AEG Live's Eleventh-Hour Surge to Promote Rolling Stones in U.S.

AEG Live could add as much as $100 million in gross revenue in 2013 after being confirmed as the North America promoter on the Rolling Stones' 50 and Counting tour in a last-minute deal reached just four days after the promoter's parent company AEG was pulled off the market by owner Philip Anschutz. According to a source familiar with the deal, the Stones' camp reached out to AEG Live with financial terms on March 18, and Anschutz quickly approved a deal that day worth nearly $80 million in cash and a letter of credit. In an extremely rare turn of events for a band known for strategic planning, the Stones had a new promoter less than two months before the tour would begin. AEG Live's Concerts West division, steered by co-presidents Paul Gongaware and John Meglen, will oversee 50 and Counting in North America.

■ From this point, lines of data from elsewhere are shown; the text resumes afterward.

-- ==== Sys2Proof/Laws/Frames.lean ====
section
/-! SUPPORT. What each operation leaves alone: for every operation over State, the blocks it does not touch. Each lemma is a
conjunction of equations, so that simp rewrites with each of them. -/

namespace Sys2Proof.Machine

/-! ### Time, events and reports -/

@[simp] theorem reachTime_frame (t : Nat) (s : State) :
    (reachTime t s).straps = s.straps ∧ (reachTime t s).path = s.path ∧ (reachTime t s).command = s.command ∧
    (reachTime t s).report = s.report ∧ (reachTime t s).frame = s.frame ∧ (reachTime t s).lens = s.lens ∧
    (reachTime t s).axis = s.axis ∧ (reachTime t s).engines = s.engines ∧ (reachTime t s).gyro = s.gyro ∧
    (reachTime t s).stab = s.stab ∧ (reachTime t s).overlay = s.overlay ∧ (reachTime t s).audio = s.audio ∧
    (reachTime t s).record = s.record ∧ (reachTime t s).metadata = s.metadata ∧ (reachTime t s).pending = s.pending := by
  simp [reachTime]

@[simp] theorem tick_frame (s : State) :
    (tick s).straps = s.straps ∧ (tick s).path = s.path ∧ (tick s).command = s.command ∧
    (tick s).report = s.report ∧ (tick s).frame = s.frame ∧ (tick s).lens = s.lens ∧
    (tick s).axis = s.axis ∧ (tick s).engines = s.engines ∧ (tick s).gyro = s.gyro ∧
    (tick s).stab = s.stab ∧ (tick s).overlay = s.overlay ∧ (tick s).audio = s.audio ∧
    (tick s).record = s.record ∧ (tick s).metadata = s.metadata ∧ (tick s).pending = s.pending := by
  simp [tick]

@[simp] theorem evaluateAttn_frame (s : State) :
    (evaluateAttn s).now = s.now ∧ (evaluateAttn s).straps = s.straps ∧ (evaluateAttn s).path = s.path ∧
    (evaluateAttn s).command = s.command ∧ (evaluateAttn s).frame = s.frame ∧ (evaluateAttn s).lens = s.lens ∧
    (evaluateAttn s).axis = s.axis ∧ (evaluateAttn s).engines = s.engines ∧ (evaluateAttn s).gyro = s.gyro ∧
    (evaluateAttn s).stab = s.stab ∧ (evaluateAttn s).overlay = s.overlay ∧ (evaluateAttn s).audio = s.audio ∧
    (evaluateAttn s).record = s.record ∧ (evaluateAttn s).metadata = s.metadata ∧ (evaluateAttn s).pending = s.pending := by
  simp [evaluateAttn]

@[simp] theorem markPending_frame (k : EventKind) (s : State) :
    (markPending k s).now = s.now ∧ (markPending k s).straps = s.straps ∧ (markPending k s).path = s.path ∧
    (markPending k s).command = s.command ∧ (markPending k s).frame = s.frame ∧ (markPending k s).lens = s.lens ∧
    (markPending k s).axis = s.axis ∧ (markPending k s).engines = s.engines ∧ (markPending k s).gyro = s.gyro ∧
    (markPending k s).stab = s.stab ∧ (markPending k s).overlay = s.overlay ∧ (markPending k s).audio = s.audio ∧
    (markPending k s).record = s.record ∧ (markPending k s).metadata = s.metadata ∧ (markPending k s).pending = s.pending := by
  simp [markPending]

@[simp] theorem dropEvent_frame (k : EventKind) (s : State) :
    (dropEvent k s).now = s.now ∧ (dropEvent k s).straps = s.straps ∧ (dropEvent k s).path = s.path ∧
    (dropEvent k s).command = s.command ∧ (dropEvent k s).frame = s.frame ∧ (dropEvent k s).lens = s.lens ∧
    (dropEvent k s).axis = s.axis ∧ (dropEvent k s).engines = s.engines ∧ (dropEvent k s).gyro = s.gyro ∧
    (dropEvent k s).stab = s.stab ∧ (dropEvent k s).overlay = s.overlay ∧ (dropEvent k s).audio = s.audio ∧
    (dropEvent k s).record = s.record ∧ (dropEvent k s).metadata = s.metadata ∧ (dropEvent k s).pending = s.pending := by
  simp only [dropEvent]
  repeat' split
  all_goals simp

@[simp] theorem moveCommandWindow_frame (w : WindowRecord) (s : State) :
    (moveCommandWindow w s).now = s.now ∧ (moveCommandWindow w s).straps = s.straps ∧ (moveCommandWindow w s).command = s.command ∧
    (moveCommandWindow w s).report = s.report ∧ (moveCommandWindow w s).frame = s.frame ∧ (moveCommandWindow w s).lens = s.lens ∧
    (moveCommandWindow w s).axis = s.axis ∧ (moveCommandWindow w s).engines = s.engines ∧ (moveCommandWindow w s).gyro = s.gyro ∧
    (moveCommandWindow w s).stab = s.stab ∧ (moveCommandWindow w s).overlay = s.overlay ∧ (moveCommandWindow w s).audio = s.audio ∧
    (moveCommandWindow w s).record = s.record ∧ (moveCommandWindow w s).metadata = s.metadata ∧ (moveCommandWindow w s).pending = s.pending := by
  simp [moveCommandWindow]

@[simp] theorem applyMove_frame (r : Report) (s : State) :
    (applyMove r s).now = s.now ∧ (applyMove r s).straps = s.straps ∧ (applyMove r s).command = s.command ∧
    (applyMove r s).report = s.report ∧ (applyMove r s).frame = s.frame ∧ (applyMove r s).lens = s.lens ∧
    (applyMove r s).axis = s.axis ∧ (applyMove r s).engines = s.engines ∧ (applyMove r s).gyro = s.gyro ∧
    (applyMove r s).stab = s.stab ∧ (applyMove r s).overlay = s.overlay ∧ (applyMove r s).audio = s.audio ∧
    (applyMove r s).record = s.record ∧ (applyMove r s).metadata = s.metadata ∧ (applyMove r s).pending = s.pending := by
  simp only [applyMove]
  repeat' split
  all_goals simp

@[simp] theorem enqueueReport_frame (r : Report) (s : State) :
    (enqueueReport r s).now = s.now ∧ (enqueueReport r s).straps = s.straps ∧ (enqueueReport r s).command = s.command ∧
    (enqueueReport r s).frame = s.frame ∧ (enqueueReport r s).lens = s.lens ∧ (enqueueReport r s).axis = s.axis ∧
    (enqueueReport r s).engines = s.engines ∧ (enqueueReport r s).gyro = s.gyro ∧ (enqueueReport r s).stab = s.stab ∧
    (enqueueReport r s).overlay = s.overlay ∧ (enqueueReport r s).audio = s.audio ∧ (enqueueReport r s).record = s.record ∧
    (enqueueReport r s).metadata = s.metadata ∧ (enqueueReport r s).pending = s.pending := by
  simp [enqueueReport]

@[simp] theorem offer_frame (r : Report) (s : State) :
    (offer r s).now = s.now ∧ (offer r s).straps = s.straps ∧ (offer r s).frame = s.frame ∧
    (offer r s).lens = s.lens ∧ (offer r s).axis = s.axis ∧ (offer r s).engines = s.engines ∧
    (offer r s).gyro = s.gyro ∧ (offer r s).stab = s.stab ∧ (offer r s).overlay = s.overlay ∧
    (offer r s).audio = s.audio ∧ (offer r s).record = s.record ∧ (offer r s).metadata = s.metadata ∧
    (offer r s).pending = s.pending := by
  simp only [offer]
  repeat' split
  all_goals simp

/-- A report that moves no window leaves the path unit alone. -/
@[simp] theorem offer_completion_path (st : Status) (tag code : Half) (res : CommandResult) (s : State) :
    (offer (.completion st tag code res none) s).path = s.path := by
  simp only [offer, enqueueReport, applyMove]
  repeat' split
  all_goals rfl

/-- A STATUS report leaves the path unit alone. -/
@[simp] theorem offer_status_path (b p n : Nat) (tag : Half) (items : List Byte) (s : State) :
    (offer (.status b p n tag items) s).path = s.path := by
  simp only [offer, enqueueReport, applyMove]
  repeat' split
  all_goals rfl

/-- Applying the moves of reports one after another changes the window table alone. -/
@[simp] theorem foldl_applyMove_frame (rs : List Report) (s : State) :
    (rs.foldl (fun s r => applyMove r s) s).now = s.now ∧ (rs.foldl (fun s r => applyMove r s) s).straps = s.straps ∧
    (rs.foldl (fun s r => applyMove r s) s).command = s.command ∧
    (rs.foldl (fun s r => applyMove r s) s).report = s.report ∧
    (rs.foldl (fun s r => applyMove r s) s).frame = s.frame ∧ (rs.foldl (fun s r => applyMove r s) s).lens = s.lens ∧
    (rs.foldl (fun s r => applyMove r s) s).axis = s.axis ∧ (rs.foldl (fun s r => applyMove r s) s).engines = s.engines ∧
    (rs.foldl (fun s r => applyMove r s) s).gyro = s.gyro ∧ (rs.foldl (fun s r => applyMove r s) s).stab = s.stab ∧
    (rs.foldl (fun s r => applyMove r s) s).overlay = s.overlay ∧ (rs.foldl (fun s r => applyMove r s) s).audio = s.audio ∧
    (rs.foldl (fun s r => applyMove r s) s).record = s.record ∧
    (rs.foldl (fun s r => applyMove r s) s).metadata = s.metadata ∧
    (rs.foldl (fun s r => applyMove r s) s).pending = s.pending := by
  induction rs generalizing s with
  | nil => simp
  | cons r rs ih => simp [ih]

@[simp] theorem occur_frame (k : EventKind) (p : EventPayload) (sw : Bool) (s : State) :
    (occur k p sw s).now = s.now ∧ (occur k p sw s).straps = s.straps ∧ (occur k p sw s).path = s.path ∧
    (occur k p sw s).command = s.command ∧ (occur k p sw s).frame = s.frame ∧ (occur k p sw s).lens = s.lens ∧
    (occur k p sw s).axis = s.axis ∧ (occur k p sw s).engines = s.engines ∧ (occur k p sw s).gyro = s.gyro ∧
    (occur k p sw s).stab = s.stab ∧ (occur k p sw s).overlay = s.overlay ∧ (occur k p sw s).audio = s.audio ∧
    (occur k p sw s).record = s.record ∧ (occur k p sw s).metadata = s.metadata ∧ (occur k p sw s).pending = s.pending := by
  simp only [occur, offer]
  repeat' split
  all_goals simp [enqueueReport, applyMove]

@[simp] theorem raiseEvent_frame (p : EventPayload) (s : State) :
    (raiseEvent p s).now = s.now ∧ (raiseEvent p s).straps = s.straps ∧ (raiseEvent p s).path = s.path ∧
    (raiseEvent p s).command = s.command ∧ (raiseEvent p s).frame = s.frame ∧ (raiseEvent p s).lens = s.lens ∧
    (raiseEvent p s).axis = s.axis ∧ (raiseEvent p s).engines = s.engines ∧ (raiseEvent p s).gyro = s.gyro ∧
    (raiseEvent p s).stab = s.stab ∧ (raiseEvent p s).overlay = s.overlay ∧ (raiseEvent p s).audio = s.audio ∧
    (raiseEvent p s).record = s.record ∧ (raiseEvent p s).metadata = s.metadata ∧ (raiseEvent p s).pending = s.pending := by
  simp [raiseEvent]

@[simp] theorem raiseAll_frame (ps : List EventPayload) (s : State) :
    (raiseAll ps s).now = s.now ∧ (raiseAll ps s).straps = s.straps ∧ (raiseAll ps s).path = s.path ∧
    (raiseAll ps s).command = s.command ∧ (raiseAll ps s).frame = s.frame ∧ (raiseAll ps s).lens = s.lens ∧
    (raiseAll ps s).axis = s.axis ∧ (raiseAll ps s).engines = s.engines ∧ (raiseAll ps s).gyro = s.gyro ∧
    (raiseAll ps s).stab = s.stab ∧ (raiseAll ps s).overlay = s.overlay ∧ (raiseAll ps s).audio = s.audio ∧
    (raiseAll ps s).record = s.record ∧ (raiseAll ps s).metadata = s.metadata ∧ (raiseAll ps s).pending = s.pending := by
  induction ps generalizing s with
  | nil => simp [raiseAll]
  | cons p ps ih => simp [raiseAll, ih]

@[simp] theorem loseRecord_frame (w : InjectedWrite) (s : State) :
    (loseRecord w s).now = s.now ∧ (loseRecord w s).straps = s.straps ∧ (loseRecord w s).path = s.path ∧
    (loseRecord w s).command = s.command ∧ (loseRecord w s).frame = s.frame ∧ (loseRecord w s).lens = s.lens ∧
    (loseRecord w s).axis = s.axis ∧ (loseRecord w s).engines = s.engines ∧ (loseRecord w s).gyro = s.gyro ∧
    (loseRecord w s).stab = s.stab ∧ (loseRecord w s).overlay = s.overlay ∧ (loseRecord w s).audio = s.audio ∧
    (loseRecord w s).record = s.record ∧ (loseRecord w s).metadata = s.metadata ∧ (loseRecord w s).pending = s.pending := by
  simp only [loseRecord]
  repeat' split
  all_goals simp

@[simp] theorem startReportRing_frame (s : State) :
    (startReportRing s).now = s.now ∧ (startReportRing s).straps = s.straps ∧ (startReportRing s).command = s.command ∧
    (startReportRing s).frame = s.frame ∧ (startReportRing s).lens = s.lens ∧ (startReportRing s).axis = s.axis ∧
    (startReportRing s).engines = s.engines ∧ (startReportRing s).gyro = s.gyro ∧ (startReportRing s).stab = s.stab ∧
    (startReportRing s).overlay = s.overlay ∧ (startReportRing s).audio = s.audio ∧ (startReportRing s).record = s.record ∧
    (startReportRing s).metadata = s.metadata ∧ (startReportRing s).pending = s.pending := by
  simp [startReportRing]

@[simp] theorem discardReports_frame (s : State) :
    (discardReports s).now = s.now ∧ (discardReports s).straps = s.straps ∧ (discardReports s).frame = s.frame ∧
    (discardReports s).lens = s.lens ∧ (discardReports s).axis = s.axis ∧ (discardReports s).engines = s.engines ∧
    (discardReports s).gyro = s.gyro ∧ (discardReports s).stab = s.stab ∧ (discardReports s).overlay = s.overlay ∧
    (discardReports s).audio = s.audio ∧ (discardReports s).record = s.record ∧ (discardReports s).metadata = s.metadata ∧
    (discardReports s).pending = s.pending := by
  simp [discardReports]

/-! ### Frame tracker, axes and engines -/

@[simp] theorem emptyHistory_frame (s : State) :
    (emptyHistory s).now = s.now ∧ (emptyHistory s).straps = s.straps ∧ (emptyHistory s).path = s.path ∧
    (emptyHistory s).command = s.command ∧ (emptyHistory s).report = s.report ∧ (emptyHistory s).lens = s.lens ∧
    (emptyHistory s).axis = s.axis ∧ (emptyHistory s).engines = s.engines ∧ (emptyHistory s).gyro = s.gyro ∧
    (emptyHistory s).stab = s.stab ∧ (emptyHistory s).overlay = s.overlay ∧ (emptyHistory s).audio = s.audio ∧
    (emptyHistory s).record = s.record ∧ (emptyHistory s).metadata = s.metadata ∧ (emptyHistory s).pending = s.pending := by
  simp [emptyHistory]

@[simp] theorem resetFrame_frame (s : State) :
    (resetFrame s).now = s.now ∧ (resetFrame s).straps = s.straps ∧ (resetFrame s).path = s.path ∧
    (resetFrame s).command = s.command ∧ (resetFrame s).lens = s.lens ∧ (resetFrame s).axis = s.axis ∧
    (resetFrame s).engines = s.engines ∧ (resetFrame s).gyro = s.gyro ∧ (resetFrame s).stab = s.stab ∧
    (resetFrame s).overlay = s.overlay ∧ (resetFrame s).audio = s.audio ∧ (resetFrame s).record = s.record ∧
    (resetFrame s).metadata = s.metadata ∧ (resetFrame s).pending = s.pending := by
  simp only [resetFrame]
  repeat' split
  all_goals simp

@[simp] theorem applyEngineStep_frame (id : EngineId) (r : EngineStep) (s : State) :
    (applyEngineStep id r s).now = s.now ∧ (applyEngineStep id r s).straps = s.straps ∧
    (applyEngineStep id r s).path = s.path ∧ (applyEngineStep id r s).command = s.command ∧
    (applyEngineStep id r s).frame = s.frame ∧ (applyEngineStep id r s).lens = s.lens ∧
    (applyEngineStep id r s).axis = s.axis ∧ (applyEngineStep id r s).gyro = s.gyro ∧
    (applyEngineStep id r s).stab = s.stab ∧ (applyEngineStep id r s).overlay = s.overlay ∧
    (applyEngineStep id r s).audio = s.audio ∧ (applyEngineStep id r s).record = s.record ∧
    (applyEngineStep id r s).metadata = s.metadata ∧ (applyEngineStep id r s).pending = s.pending := by
  simp [applyEngineStep]

@[simp] theorem linkLoss_frame (s : State) :
    (linkLoss s).now = s.now ∧ (linkLoss s).straps = s.straps ∧ (linkLoss s).path = s.path ∧
    (linkLoss s).command = s.command ∧ (linkLoss s).report = s.report ∧ (linkLoss s).frame = s.frame ∧
    (linkLoss s).lens = s.lens ∧ (linkLoss s).axis = s.axis ∧ (linkLoss s).gyro = s.gyro ∧
    (linkLoss s).stab = s.stab ∧ (linkLoss s).overlay = s.overlay ∧ (linkLoss s).audio = s.audio ∧
    (linkLoss s).record = s.record ∧ (linkLoss s).metadata = s.metadata ∧ (linkLoss s).pending = s.pending := by
  simp [linkLoss]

It was always highly doubtful the Stones would reconvene for a mere five dates commemorating their 50th anniversary (two shows each in London and Newark, N.J., and a Brooklyn play). If the pay-per-view from the second Newark show (Dec. 15) did less-than-spectacular business, as industry chatter indicated, at the very least the Stones' onstage vigor and still-powerful swagger that night served as a compelling infomercial for more shows.

The PPV was a key element of the Stones' deal with the 50th-anniversary show promoters Paul Dainty and Virgin Music. In a fierce bidding war with AEG, Live Nation and former Stones producer Michael Cohl, Dainty and Virgin won out with an estimated $25 million bid to present the anniversary concerts. That deal ended with those five shows, but still gave Dainty and Virgin a leg up in negotiating future dates. For quite a while it seemed like Dainty and Virgin would promote the North American tour, as sources told Billboard in early March that a deal in principle had been reached.

But, despite financial backing from several U.S. independent promoters, Dainty was apparently unable to deliver a deal palatable to the band. And while Dainty had an inside track for the predetermined 18 shows in North America, AEG had already struck a deal to promote the Stones' Hyde Park shows in London in July, and had been a highly motivated bidder to work with the Stones dating back to well before the December dates. As Dainty's deal faltered in the ides of March, AEG had distractions of its own: On March 14, AEG announced it was coming off the block, CEO Tim Leiweke would step down, owner Anschutz would become more involved, Dan Beckerman would be CEO and London-based U.K./European president Jay Marciano would move to Los Angeles as COO.

Suddenly AEG, the world's second-largest promoter, was very much back in the running to work with the Stones.

The December sellouts grossed $38.7 million, according to Billboard Boxscore. While that would seem like a healthy profit on a $25 million guarantee, margins on Stones' shows are especially tight, given the huge production values and other show costs. So while AEG won the battle for the Stones, winning the war comes in making 50 and Counting profitable-no walk in the park considering average ticket prices this time out will be lower.

The tour will begin in early May on the West Coast, with announced markets including Los Angeles, Las Vegas and Toronto. AEG Live CEO Randy Phillips doesn't rule out other cities making the route. "Maybe in one market we want to do two shows and not a third," he says, "and in such case we might look at another market."